Я ухожу не оборачиваясь. Лотти кричит что-то у меня из-под жакета, но и она пусть заткнется, потому что мне плевать, увижу я Даниила еще или нет. Да пусть хоть этой же ночью исчезнет, как и все остальные. Ну и пожалуйста, раз эта штука из хрящей ему дороже меня. И пусть он говорит что хочет, но только чтоб не думал, будто я не найду способ избавиться от этой штуки.
Стою и моргаю, глядя на зигзаг света, рассекающий черное небо. Слышен далекий грохот, будто сонная собака рычит у дороги, если тыкать в нее палкой. В яблоне поет деряба – мне видно его пятнистое брюшко, – а Грет несется собрать белье, пока не хлынул ливень. Сдергивает простыню, бьющуюся на ветру, – и тут же хватает меня в охапку, бормоча скверные слова себе под нос, и тащит обратно в кухню.
– Я тебе велела сидеть здесь, непослушная девчонка. Хочешь, чтоб тебя изжарило молнией до хруста? Не надо за мной ходить, за фартук держаться. Почему ты никогда не делаешь, что велят? – Она берет бечевку и привязывает меня за ногу к столу. – Вот тебе, будешь у меня слушаться.
Я воплю и брыкаюсь, но Грет не обращает внимания. Без единого слова она вновь бросается на улицу. Как бы я ни дергала узел, он не развязывается, и я тогда принимаюсь тащить стол к двери, дюйм за дюймом. Он слишком большой, не пролезет. Угол цепляется за косяк. Еще одна вспышка. И еще. Наконец раздается жуткий треск, и небеса разверзаются. Дождь льет как из ведра. Я заползаю под стол, и Грет тоже приходится – она пыхтит и отдувается, толкая корзину с бельем перед собой.
Закончив сушить волосы и орать на меня, Грет наливает мне молока, пирога не дает и принимается за глажку. Обычно тут бывает и сказка. Я вижу по ее лицу, что сказка будет не из лучших.
– Давным-давно, – говорит она, плюя на утюг; тот шипит, – жил да был упрямый ребенок, который никогда не делал, что ему велят те, кто постарше да поумнее. Само собой, Боженька этой маленькой грешницей сделался недоволен, и в один прекрасный день она так разболелась, что никакой врач не мог ее спасти. Могильщик выкопал ей могилку, и упрямое дитя отнесли к церкви. Вот опустили ее в могилку, землей засыпали, но тут она ручку-то и высунула. А они…
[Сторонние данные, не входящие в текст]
-- ==== Sys2Proof/Laws/SMap.lean ====
section
/-!
SUPPORT. Laws of sparse maps: a read after a write gives what was written, every other key reads as before, and `set` and `erase` keep
the canonical form.
-/
namespace Sys2Proof.SMap

variable {α : Type}

theorem get_put_self (d : α) (m : SMap α) (n : Nat) (x : α) : get d (put m n x) n = x := by
  induction m with
  | nil => simp [put, get]
  | cons e r ih =>
    obtain ⟨k, v⟩ := e
    simp only [put]
    split
    · simp [get]
    · split
      · simp [get]
      · rename_i h1 h2
        simp [get, ih, Ne.symm h2]

theorem get_put_of_ne (d : α) (m : SMap α) {n k : Nat} (x : α) (h : k ≠ n) : get d (put m n x) k = get d m k := by
  induction m with
  | nil => simp [put, get, Ne.symm h]
  | cons e r ih =>
    obtain ⟨j, v⟩ := e
    simp only [put]
    split
    · simp [get, Ne.symm h]
    · split
      · subst_vars; simp [get, Ne.symm h]
      · simp only [get]; split <;> simp_all

theorem get_put (d : α) (m : SMap α) (n k : Nat) (x : α) : get d (put m n x) k = if k = n then x else get d m k := by
  split
  · subst_vars; exact get_put_self d m _ x
  · exact get_put_of_ne d m x ‹_›

theorem get_erase (d : α) (m : SMap α) (n k : Nat) : get d (erase m n) k = if k = n then d else get d m k := by
  induction m with
  | nil => simp [erase, get]
  | cons e r ih =>
    obtain ⟨j, v⟩ := e
    simp only [erase]
    split
    · subst_vars
      rw [ih]
      split
      · rfl
      · simp [get, Ne.symm ‹k ≠ _›]
    · simp only [get, ih]
      split <;> split <;> simp_all

theorem get_set [DecidableEq α] (d : α) (m : SMap α) (n k : Nat) (x : α) :
    get d (set d m n x) k = if k = n then x else get d m k := by
  unfold set
  split
  · subst_vars; exact get_erase _ m n k
  · exact get_put d m n k x

theorem has_put (m : SMap α) (n : Nat) (x : α) : has (put m n x) n = true := by
  induction m with
  | nil => simp [put, has]
  | cons e r ih =>
    obtain ⟨k, v⟩ := e
    simp only [put]
    split
    · simp [has]
    · split <;> simp_all [has]

theorem sortedFrom_mono {lo lo' : Nat} {m : SMap α} (h : lo ≤ lo') (hs : sortedFrom lo' m = true) : sortedFrom lo m = true := by
  cases m with
  | nil => rfl
  | cons e r =>
    obtain ⟨k, v⟩ := e
    simp [sortedFrom] at hs ⊢
    exact ⟨by omega, hs.2⟩

theorem sortedFrom_put {lo : Nat} {m : SMap α} {n : Nat} (x : α) (hn : lo ≤ n) (hs : sortedFrom lo m = true) :
    sortedFrom lo (put m n x) = true := by
  induction m generalizing lo with
  | nil => simp [put, sortedFrom, hn]
  | cons e r ih =>
    obtain ⟨k, v⟩ := e
    simp [sortedFrom] at hs
    simp only [put]
    split
    · simp [sortedFrom, hn, hs.2]; omega
    · split
      · subst_vars; simp [sortedFrom, hs]
      · simp [sortedFrom, hs.1]; exact ih (by omega) hs.2

theorem sortedFrom_erase {lo : Nat} {m : SMap α} (n : Nat) (hs : sortedFrom lo m = true) : sortedFrom lo (erase m n) = true := by
  induction m generalizing lo with
  | nil => rfl
  | cons e r ih =>
    obtain ⟨k, v⟩ := e
    simp [sortedFrom] at hs
    simp only [erase]
    split
    · exact sortedFrom_mono (by omega) (ih hs.2)
    · simp [sortedFrom, hs.1, ih hs.2]

theorem sortedFrom_filter {lo : Nat} {m : SMap α} (p : Nat × α → Bool) (hs : sortedFrom lo m = true) :
    sortedFrom lo (m.filter p) = true := by
  induction m generalizing lo with
  | nil => rfl
  | cons e r ih =>
    obtain ⟨k, v⟩ := e
    simp [sortedFrom] at hs
    by_cases hp : p (k, v) = true
    · simp [hp, sortedFrom, hs.1, ih hs.2]
    · simp only [List.filter_cons, hp]; exact sortedFrom_mono (by omega) (ih hs.2)

theorem all_put {p : α → Bool} {m : SMap α} {n : Nat} {x : α} (hx : p x = true) (h : m.all (fun e => p e.2) = true) :
    (put m n x).all (fun e => p e.2) = true := by
  induction m with
  | nil => simp [put, hx]
  | cons e r ih =>
    obtain ⟨k, v⟩ := e
    simp at h ih
    simp only [put]
    split
    · simp [hx, h]; exact h.2
    · split
      · simp [hx]; exact h.2
      · simp [h.1]; exact ih h.2

theorem all_erase {p : Nat × α → Bool} {m : SMap α} (n : Nat) (h : m.all p = true) : (erase m n).all p = true := by
  induction m with
  | nil => rfl
  | cons e r ih =>
    obtain ⟨k, v⟩ := e
    simp at h ih
    simp only [erase]
    split
    · simpa using ih h.2
    · simpa [h.1] using ih h.2

/-- `set` keeps the canonical form. -/
theorem wf_set [DecidableEq α] {d : α} {m : SMap α} (n : Nat) (x : α) (h : wf d m = true) : wf d (set d m n x) = true := by
  simp only [wf, Bool.and_eq_true] at h ⊢
  unfold set
  split
  · exact ⟨sortedFrom_erase n h.1, all_erase n h.2⟩
  · exact ⟨sortedFrom_put x (Nat.zero_le _) h.1, all_put (p := fun v => decide (v ≠ d)) (by simpa using ‹¬x = d›) h.2⟩

/-- Any filter keeps the canonical form. -/
theorem wf_filter [DecidableEq α] {d : α} {m : SMap α} (p : Nat × α → Bool) (h : wf d m = true) : wf d (m.filter p) = true := by
  simp only [wf, Bool.and_eq_true] at h ⊢
  refine ⟨sortedFrom_filter p h.1, ?_⟩
  simp only [List.all_eq_true] at h ⊢
  exact fun e he => h.2 e (List.mem_filter.mp he).1

/-- A fold of `set` keeps the canonical form. -/
theorem wf_foldl_set [DecidableEq α] {β : Type} {d : α} (l : List β) (k : β → Nat) (v : β → α) {m : SMap α} (h : wf d m = true) :
    wf d (l.foldl (fun m e => set d m (k e) (v e)) m) = true := by
  induction l generalizing m with
  | nil => exact h
  | cons e r ih => exact ih (wf_set _ _ h)

end Sys2Proof.SMap
end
– Почему они ее в ящик не положили? Маму унесли в ящике с медными ручками, а сверху цветы.
– Ну вот не положили.
– Почему?
– Кто знает? Может, были очень бедные. Может, она была ужас какая мерзкая. Не знаю. Не положили, и все тут. – Грет плюхает утюг, и по кухне разносится запах паленого. – В общем, засунули они ей ручку обратно в землю и сверху еще холмик насыпали из свежей земли, но та опять высовывается. И деткиной м… и кому-то пришлось пойти к могиле и хлестать прутом по непослушной ручке, день и ночь. И только после этого убралась ручка и спряталась под землю, как ей и полагается.
Я отпихиваю пустую чашку.
– Глупо. Мертвые люди руки не высовывают.
– Ой ли? Не хочешь сама проверять – давай-ка уже делай, что велят. И на будущее: когда я тебе говорю «не ходи за мной» – сиди где сидишь.
Люди все исчезают и исчезают. В основном очень старые дамы и больные, которых забрали в больницу, чтоб им стало получше. И некоторые дети. Лена трет щеки, чтобы появился какой-то цвет. Прошлой ночью мы слышали большой шум. А наутро в птичнике появилось много воронов, все трудятся. Я стараюсь не смотреть.